Accomplishment . . . something I’ve known little of in the past week and a half – unless you count sleeping the day away, watching nonstop HGTV when I’m awake, and spontaneously and regularly bursting into tears from being sick and tired of being sick and tired as accomplishment. If so, then I’m actually doing pretty well.

My son and I pray on the way to school each morning (meaning I drive and watch the road and he prays), and we always discuss what we have coming up in our day first. This morning, I told him my big plan for the day was to do something useful. His response was, “You know you don’t have to do that, right?”

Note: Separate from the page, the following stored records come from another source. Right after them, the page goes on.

theorem frontReset_fr (s : State) (hs : Fr V M s0 s) :
    Fr V M s0 (frontReset s) := by
  unfold frontReset
  repeat' first
    | with_reducible intro _
    | with_reducible assumption
    | with_reducible apply modI3c_fr
    | with_reducible apply modMaster_fr
    | simp only [↓fr_mk_iff]

theorem execUnsupportedCcc_fr (dest : Option Nat) (s : State) (hs : Fr V M s0 s) :
    FrOut V M s0 (execUnsupportedCcc dest s) := by
  unfold execUnsupportedCcc
  repeat' first
    | with_reducible intro _
    | with_reducible assumption
    | with_reducible apply direct_fr
    | with_reducible apply show'_fr
    | with_reducible apply frOut_next
    | with_reducible apply frOut_fault
    | simp only [↓fr_mk_iff]
    | split

theorem readBuffer_fr (s : State) (hs : Fr V M s0 s) :
    Fr V M s0 (readBuffer s) := by
  unfold readBuffer
  repeat' first
    | with_reducible intro _
    | with_reducible assumption
    | with_reducible apply show'_fr
    | (extract_lets x; first | (with_reducible refine fr_cut (s := x) ?_ ?_; (on_goal 2 => clear_value x); (on_goal 1 => unfold x)) | (subst x))

set_option Elab.async false in
theorem execResponseRead_fr (s : State) (hs : Fr V M s0 s) :
    FrOut V M s0 (execResponseRead s) := by
  unfold execResponseRead
  repeat' first
    | with_reducible intro _
    | with_reducible assumption
    | with_reducible apply readBuffer_fr
    | with_reducible apply frOut_next
    | with_reducible apply frOut_fault
    | with_reducible apply frOut_ite
    | with_reducible apply fr_ite
    | split

end Sys2Proof.Laws
end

My sweet boy doesn’t care if I accomplish anything today, nor does my wonderful daughter, who has been doing much of my normal house duties, nor does my hero husband, who told me yesterday he was going to quiz me on House Hunters episodes when he got home from work, to make sure I didn’t do too much during the day. :-)

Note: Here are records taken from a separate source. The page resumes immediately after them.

-- ==== Sys2Proof/Laws/CompleteDsp.lean ====
section
/-! SUPPORT. DSP engines: facts that proofs about their commands cite. -/
namespace Sys2Proof.Laws.CompleteDsp
open Sys2Proof.Machine Common
theorem setReg_same (t : Tab Nat) (i v : Nat) : reg0 (setReg t i v) i = v := get_set_same _ _ _
theorem setReg_other (t : Tab Nat) {i j : Nat} (h : j ≠ i) (v : Nat) : reg0 (setReg t i v) j = reg0 t j := get_set_other _ h _
def KD (n : Nat) (s t : State) : Prop := (t.dspOf n).acc = (s.dspOf n).acc ∧ (t.dspOf n).o = (s.dspOf n).o ∧ (t.dspOf n).c = (s.dspOf n).c ∧
  (t.dspOf n).bsh = (s.dspOf n).bsh ∧ (t.dspOf n).pc = (s.dspOf n).pc ∧ (t.dspOf n).rpt = (s.dspOf n).rpt
theorem KD.trans {n : Nat} {a b c : State} (h : KD n a b) (g : KD n b c) : KD n a c :=
  ⟨g.1.trans h.1, g.2.1.trans h.2.1, g.2.2.1.trans h.2.2.1, g.2.2.2.1.trans h.2.2.2.1, g.2.2.2.2.1.trans h.2.2.2.2.1, g.2.2.2.2.2.trans h.2.2.2.2.2⟩
theorem kd_refl (n : Nat) (s : State) : KD n s s := ⟨rfl, rfl, rfl, rfl, rfl, rfl⟩
theorem kd_mod {n : Nat} {s : State} {f : DspRun → DspRun} (h : ∀ e : DspRun, (f e).acc = e.acc ∧ (f e).o = e.o ∧ (f e).c = e.c ∧ (f e).bsh = e.bsh ∧ (f e).pc = e.pc ∧ (f e).rpt = e.rpt) : KD n s (s.modDsp n f) := by
  unfold KD; rw [dspOf_modDsp]; exact h _
theorem kd_dsp {n : Nat} {s t : State} (h : t.dsp = s.dsp) : KD n s t := by
  have : t.dspOf n = s.dspOf n := by unfold State.dspOf; rw [h]
  unfold KD; rw [this]; exact ⟨rfl, rfl, rfl, rfl, rfl, rfl⟩
def gD (e : DspRun) := (e.v, e.acc, e.a, e.o, e.c, e.bsh, e.pc, e.rpt, e.moves, e.prior, e.armAt, e.due, e.wdEnd)
theorem brk_g {n : Nat} (k t v ctx cls th : Nat) (s : State) : gD ((brkMatch k t v ctx cls th s).dspOf n) = gD (s.dspOf n) :=
  brkMatch_keepsDspIssue (nn := n) (s0 := s) k t v ctx cls th s rfl
theorem kd_brk {n : Nat} (k t v ctx cls th : Nat) (s : State) : KD n s (brkMatch k t v ctx cls th s) := by
  have e := brk_g (n := n) k t v ctx cls th s
  unfold gD at e
  simp only [Prod.mk.injEq] at e
  exact ⟨e.2.1, e.2.2.2.1, e.2.2.2.2.1, e.2.2.2.2.2.1, e.2.2.2.2.2.2.1, e.2.2.2.2.2.2.2.1⟩
theorem portTake_dsp (b p c rank : Nat) (wr : Bool) (w v : Nat) (s : State) : (portTake b p c rank wr w v s).2.dsp = s.dsp := by
  unfold portTake
  extract_lets x m keep
  split <;> rfl
theorem scrFlag_dsp (b k : Nat) (s : State) : (scrFlag b k s).dsp = s.dsp := by unfold scrFlag; simp
theorem kd_ite {n : Nat} {c : Prop} [Decidable c] {s a b : State} (h : KD n s a) (g : KD n s b) : KD n s (if c then a else b) := by split <;> assumption
theorem portStall_kd (n b p : Nat) (s : State) : KD n s (portStall b p s) := by
  unfold portStall
  dsimp only
  split
  · by_cases h : n = s.rd (SCR.OWNER b p)
    · subst h
      exact KD.trans (kd_dsp (t := s.addTo 64 (DSP.STALLS (s.rd (SCR.OWNER b p))) 1) rfl) (kd_mod fun e => ⟨rfl, rfl, rfl, rfl, rfl, rfl⟩)
    · unfold KD
      rw [dspOf_modDsp_other _ h]
      exact ⟨rfl, rfl, rfl, rfl, rfl, rfl⟩
  · exact kd_refl _ _
theorem runSlot_kd {n nn : Nat} (t : Nat) (ecc : Ecc) (d0 : DspRun) (x : Nat × Nat) (r : SlotRun) (h : n = nn) : KD nn r.st (runSlot n t ecc d0 x r).st := by
  subst h
  unfold runSlot
  extract_lets a b store p tc lo w s pt0 mine extra pt s' at' e0 e1
  have h1 : KD n r.st s := kd_brk _ _ _ _ _ _ _
  have h0 : KD n r.st pt0.2 := h1.trans (kd_dsp (portTake_dsp _ _ _ _ _ _ _ _))
  have h2 : KD n r.st pt.2 := by
    refine h0.trans ?_
    show KD n pt0.2 (if _ then _ else _)
    exact kd_ite (portStall_kd _ _ _ _) (kd_refl _ _)
  split
  · refine h2.trans ?_
    show KD n pt.2 (if _ then _ else _)
    exact kd_ite (kd_dsp (store_dsp ..)) (kd_refl _ _)
  · have h3 : KD n r.st s' := h2.trans (kd_dsp (by
      show (match ecc with
      | .ce => scrFlag b 0 (pt.2.bump 64 (SCR.CE b))
      | .ue | .multi => scrFlag b 1 (pt.2.bump 64 (SCR.UE b))
      | .clean => pt.2).dsp = _
      split <;> first | rfl | rw [scrFlag_dsp]; rfl))
    split
    · exact h3
    · exact h3.trans (kd_mod fun e => ⟨rfl, rfl, rfl, rfl, rfl, rfl⟩)
theorem keepReg_kd (n : Nat) (d0 : DspRun) (x : Nat × Nat) (ecc : Ecc) (s : State) : KD n s (keepReg n d0 x ecc s) := by
  unfold keepReg
  exact kd_ite (kd_mod fun e => ⟨rfl, rfl, rfl, rfl, rfl, rfl⟩) (kd_refl _ _)
theorem runSlots_kd (n t w : Nat) (ecc : List Ecc) (s : State) : KD n s (runSlots n t w ecc s).st := by
  unfold runSlots
  extract_lets d0 pm
  split
  · exact kd_refl _ _
  · extract_lets r
    exact KD.trans (runSlot_kd (nn := n) _ _ _ _ _ rfl : KD n s r.st) (kd_mod fun e => ⟨rfl, rfl, rfl, rfl, rfl, rfl⟩)
  · extract_lets bx by' same r r1 r2 s1 a s2 lo f0 f1 s3
    have h1 : KD n s r2.st := KD.trans (runSlot_kd (nn := n) _ _ _ _ _ rfl : KD n s r.st) (runSlot_kd (nn := n) _ _ _ _ r1 rfl)
    have hp : ∀ z u, KD n u (pm z u) := fun z u => kd_mod fun e => ⟨rfl, rfl, rfl, rfl, rfl, rfl⟩
    have h2 : KD n s s1 := h1.trans ((hp _ _).trans (hp _ _))
    have h3 : KD n s s2 := by
      show KD n s (if _ then _ else _)
      repeat' split
      · exact h2.trans (hp _ _)
      · exact h2
      · exact (h2.trans (kd_mod (f := fun d => { d with a := setReg d.a (slotA _) (a / 2 ^ 14 * 2 ^ 14 + s1.freeVal % 2 ^ 14) }) fun e => ⟨rfl, rfl, rfl, rfl, rfl, rfl⟩)).trans (kd_dsp rfl)
      · exact h2
    split
    · exact (h3.trans (keepReg_kd _ _ _ _ _)).trans (keepReg_kd _ _ _ _ _)
    · split
      · refine KD.trans ?_ (kd_dsp (s := s3) rfl)
        show KD n s (if _ then _ else _)
        split
        · exact h3.trans (kd_mod fun e => ⟨rfl, rfl, rfl, rfl, rfl, rfl⟩)
        · exact h3
      · exact h3
theorem insn_next {n id w : Nat} {s : State} (h : DspIssues n id w s) (act : Nat → Nat → Nat → State → State) :
    insnCommand n id act s = .next (act w (s.dspOf n).pc (dspIssueAt n s) (dspAt n s)) := by
  unfold DspIssues at h
  obtain ⟨hn, h1, h2, h3, h4, h5, h5b, h6, rfl, h8, h9, h10, h11, h12⟩ := h
  unfold insnCommand
  dsimp only
  rw [unitNext hn, if_neg (by rintro (h|h|h|h); exact h h1; all_goals simp_all), if_neg h5b, if_neg h5, if_neg (by omega), if_neg (by simp [h8]), if_neg h9, if_neg (by simp [h10]), if_neg (by simp [h11, h12])]
  rfl
theorem dspAt_g (n : Nat) (s : State) : gD ((dspAt n s).dspOf n) = gD (s.dspOf n) := by
  unfold dspAt; exact (brk_g _ _ _ _ _ _ _).trans rfl
theorem at_v (n : Nat) (s : State) : ((dspAt n s).dspOf n).v = (s.dspOf n).v := congrArg (·.1) (dspAt_g n s)
theorem at_acc (n : Nat) (s : State) : ((dspAt n s).dspOf n).acc = (s.dspOf n).acc := congrArg (·.2.1) (dspAt_g n s)
theorem at_a (n : Nat) (s : State) : ((dspAt n s).dspOf n).a = (s.dspOf n).a := congrArg (·.2.2.1) (dspAt_g n s)
theorem at_c (n : Nat) (s : State) : ((dspAt n s).dspOf n).c = (s.dspOf n).c := congrArg (·.2.2.2.2.1) (dspAt_g n s)
theorem at_bsh (n : Nat) (s : State) : ((dspAt n s).dspOf n).bsh = (s.dspOf n).bsh := congrArg (·.2.2.2.2.2.1) (dspAt_g n s)
theorem at_pc (n : Nat) (s : State) : ((dspAt n s).dspOf n).pc = (s.dspOf n).pc := congrArg (·.2.2.2.2.2.2.1) (dspAt_g n s)
theorem at_rpt (n : Nat) (s : State) : ((dspAt n s).dspOf n).rpt = (s.dspOf n).rpt := congrArg (·.2.2.2.2.2.2.2.1) (dspAt_g n s)
theorem at_moves (n : Nat) (s : State) : ((dspAt n s).dspOf n).moves = (s.dspOf n).moves := congrArg (·.2.2.2.2.2.2.2.2.1) (dspAt_g n s)
def DV (n : Nat) (k : Nat) : Prop := k = DSP.STALLS n ∨ k = DSP.PC n ∨ k = DBG.EVFLAGS ∨ (∃ u, k = DBG.BRK_HITS u) ∨ ∃ u, k = DBG.BRK_STATE u
theorem dspAt_fr (n : Nat) (s : State) : Fr (DV n) False s (dspAt n s) := by
  unfold dspAt; dsimp only
  refine brkMatch_fr _ _ _ _ _ _ _ (wr_fr (stalled_fr _ _ _ (upto_fr _ _ (fr_refl s)) (by simp [DV])) _ _ (by simp [DV])) ?_ ?_ ?_ <;> (try intro u) <;> simp [DV]
theorem at_pcreg (n : Nat) (s : State) : (dspAt n s).rd (DSP.PC n) = (s.dspOf n).pc := by
  unfold dspAt; dsimp only
  refine ((brkMatch_fr (V := fun k => k = DBG.EVFLAGS ∨ (∃ u, k = DBG.BRK_HITS u) ∨ ∃ u, k = DBG.BRK_STATE u) (M := False) _ _ _ _ _ _ _ (fr_refl _) ?_ ?_ ?_).1 _ ?_).trans (rd_wr_same _ _ _)
  · intro u; simp
  · intro u; simp
  · simp
  · rintro (h | ⟨u, h⟩ | ⟨u, h⟩) <;> simp only [DSP.PC, DBG.EVFLAGS, DBG.BRK_HITS, DBG.BRK_STATE] at h <;> omega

They are handling this much better than I am.

Going into chemo, I thought I was going to have a few tired days and then be back to normal after each treatment. The first one was sort of like that, but this second one has been a DOOZIE! I.Do.NOT.Like.It! (…picture two-year old stomping and pitching a fit . . . yeah, that’s me.)

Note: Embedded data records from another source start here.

-- ==== Sys2Proof/Laws/KeepsFcp.lean ====
section
/-! SUPPORT. Functions g of one value of State.fcpOf: what the operations it lists leave unchanged. -/
set_option linter.unreachableTactic false
set_option linter.unusedSimpArgs false
set_option linter.unusedTactic false
namespace Sys2Proof.Laws
open Sys2Proof.Machine
section
variable {α : Type} {g : FcpS → α} {nn : Nat} {s0 : State}
def KeepsFcp (g : FcpS → α) (nn : Nat) (s0 s : State) : Prop := g (s.fcpOf nn) = g (s0.fcpOf nn)
theorem keepsFcp_ite {c : Prop} [Decidable c] {x y : State} (hx : KeepsFcp g nn s0 x) (hy : KeepsFcp g nn s0 y) : KeepsFcp g nn s0 (if c then x else y) := by split <;> assumption
theorem keepsFcp_foldl {β : Type} {f : State → β → State} (hf : ∀ s x, KeepsFcp g nn s0 s → KeepsFcp g nn s0 (f s x)) :
    ∀ {l : List β} {s : State}, KeepsFcp g nn s0 s → KeepsFcp g nn s0 (l.foldl f s)
  | [], _, h => h
  | x :: l, s, h => keepsFcp_foldl (l := l) hf (hf s x h)
theorem keepsFcp_cut {s : State} {p : Prop} (h : KeepsFcp g nn s0 s) (f : KeepsFcp g nn s0 s → p) : p := f h
theorem modFcp_keepsFcp (m : Nat) (f : FcpS → FcpS) (s : State) (h : KeepsFcp g nn s0 s) (hf : ∀ e, g (f e) = g e) : KeepsFcp g nn s0 (s.modFcp m f) := by
  unfold KeepsFcp at *
  by_cases e : nn = m
  · subst e; rw [fcpOf_modFcp, hf, h]
  · rw [fcpOf_modFcp_other s e, h]
theorem wr_keepsFcp (k v : Nat) (s : State) (h : KeepsFcp g nn s0 s) : KeepsFcp g nn s0 (s.wr k v) := h
theorem keepsFcp_mk_iff {s : State} {x_now : Nat} {x_reg : Tab Nat} {x_mem : List Host.Cell} {x_evq : List (Nat × Nat)} {x_freeCtr : Nat} {x_pending : List Instr} {x_hdi : HdiS} {x_clk : ClockS} {x_sched : List Sched} {x_ve : Tab VeRun} {x_outCh : Tab OutCh} {x_inCh : Tab InCh} {x_sq : Tab SqS} {x_brk : Tab BrkS} {x_tgt : Tab TgtS} {x_groupAt : List (Nat × Nat)} {x_dsp : Tab DspRun} {x_focus : FocusS} {x_trim : TrimS} {x_reqs : List MeshReq} {x_resps : List MeshResp} {x_held : List PortReq} {x_steal : List PortReq} {x_labels : List (MeshReq × Nat)} {x_drain : Option Drain} {x_trace : List Nat} {x_dmc : Tab DmcS} {x_autoTrain : Bool} {x_crh : CrhS} {x_cfg : CfgS} {x_fresh : List (Nat × Nat × Nat)} {x_cleared : List (Nat × Nat × Nat)} {x_sup : SupS} {x_dbg : DbgS} {x_tmu : TmuS} {x_lanes : Tab LaneS} {x_cells : Tab (Option CellS)} {x_cellCfg : Tab CellCfg} {x_sels : Tab Nat} {x_tracks : Tab Nat} {x_upsets : List Upset} {x_facets : Tab FacetS} {x_fev : List (Nat × Nat)} {x_panes : Tab PaneS} {x_banks : Tab BankS} {x_pins : PinsS} :
    KeepsFcp g nn s0 ⟨x_now, x_reg, x_mem, x_evq, x_freeCtr, x_pending, x_hdi, x_clk, x_sched, x_ve, x_outCh, x_inCh, s.fcp, x_sq, x_brk, x_tgt, x_groupAt, x_dsp, x_focus, x_trim, x_reqs, x_resps, x_held, x_steal, x_labels, x_drain, x_trace, x_dmc, x_autoTrain, x_crh, x_cfg, x_fresh, x_cleared, x_sup, x_dbg, x_tmu, x_lanes, x_cells, x_cellCfg, x_sels, x_tracks, x_upsets, x_facets, x_fev, x_panes, x_banks, x_pins⟩ ↔ KeepsFcp g nn s0 s := Iff.rfl
theorem addTo_keepsFcp (s : State) (w k d : Nat) (hs : KeepsFcp (fun e : FcpS => e.cycles) nn s0 s) :
    KeepsFcp (fun e : FcpS => e.cycles) nn s0 (State.addTo s w k d) := by
  unfold State.addTo
  repeat' first
    | with_reducible intro _
    | with_reducible assumption
    | with_reducible apply wr_keepsFcp

theorem bump_keepsFcp (s : State) (w k : Nat) (hs : KeepsFcp (fun e : FcpS => e.cycles) nn s0 s) :
    KeepsFcp (fun e : FcpS => e.cycles) nn s0 (State.bump s w k) := by
  unfold State.bump
  repeat' first
    | with_reducible intro _
    | with_reducible assumption
    | with_reducible apply addTo_keepsFcp

theorem raiseAt_keepsFcp (s : State) (t e : Nat) (hs : KeepsFcp (fun e : FcpS => e.cycles) nn s0 s) :
    KeepsFcp (fun e : FcpS => e.cycles) nn s0 (State.raiseAt s t e) := by
  unfold State.raiseAt
  repeat' first
    | with_reducible intro _
    | with_reducible assumption
    | simp only [↓keepsFcp_mk_iff]
    | with_reducible apply keepsFcp_ite
    | (extract_lets x; first | (with_reducible refine keepsFcp_cut (s := x) ?_ ?_; (on_goal 2 => clear_value x); (on_goal 1 => unfold x)) | (subst x))
    | split

theorem raise_keepsFcp (s : State) (e : Nat) (hs : KeepsFcp (fun e : FcpS => e.cycles) nn s0 s) :
    KeepsFcp (fun e : FcpS => e.cycles) nn s0 (State.raise s e) := by
  unfold State.raise
  repeat' first
    | with_reducible intro _
    | with_reducible assumption
    | with_reducible apply raiseAt_keepsFcp
    | simp only [↓keepsFcp_mk_iff]
    | with_reducible apply keepsFcp_ite
    | (extract_lets x; first | (with_reducible refine keepsFcp_cut (s := x) ?_ ?_; (on_goal 2 => clear_value x); (on_goal 1 => unfold x)) | (subst x))
    | split

theorem setBit_keepsFcp (s : State) (k b : Nat) (v : Bool) (hs : KeepsFcp (fun e : FcpS => e.cycles) nn s0 s) :
    KeepsFcp (fun e : FcpS => e.cycles) nn s0 (State.setBit s k b v) := by
  unfold State.setBit
  repeat' first
    | with_reducible intro _
    | with_reducible assumption
    | with_reducible apply wr_keepsFcp
    | with_reducible apply keepsFcp_ite
    | split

It’s not just that I feel stir-crazy. It’s that I feel USELESS! I want to ACCOMPLISH something!

So, here is where I’d like to insert great wisdom of how I snapped out of this bout of “Opti-rectalitis: a condition where the optic nerve and the rectal nerve get tangled up, giving you a crappy outlook on life.” 

(Um . . . I didn’t come up with that . . . my former pastor in TN did . . . you know who you are if you are reading this and want to claim credit . . . if not, I’ll let you remain anonymous.)

Back to my point . . . I haven’t quite recovered from the chemo OR the Opti-rectalitis . . . even though:
  • I know this is temporary
  • I know this is normal
  • I know my hair will grow back (hopefully)
  • I know the main thing is for me to get well and not worry about doing something useful
  • I know God is teaching me
  • I know God is strengthening me
  • I know I am loved by Him and by SO many people whom I’m SO very thankful for
  • and I know each day is a gift . . . regardless of what I accomplish in it

Still, right now, I’m struggling to joyfully accept those things as being enough.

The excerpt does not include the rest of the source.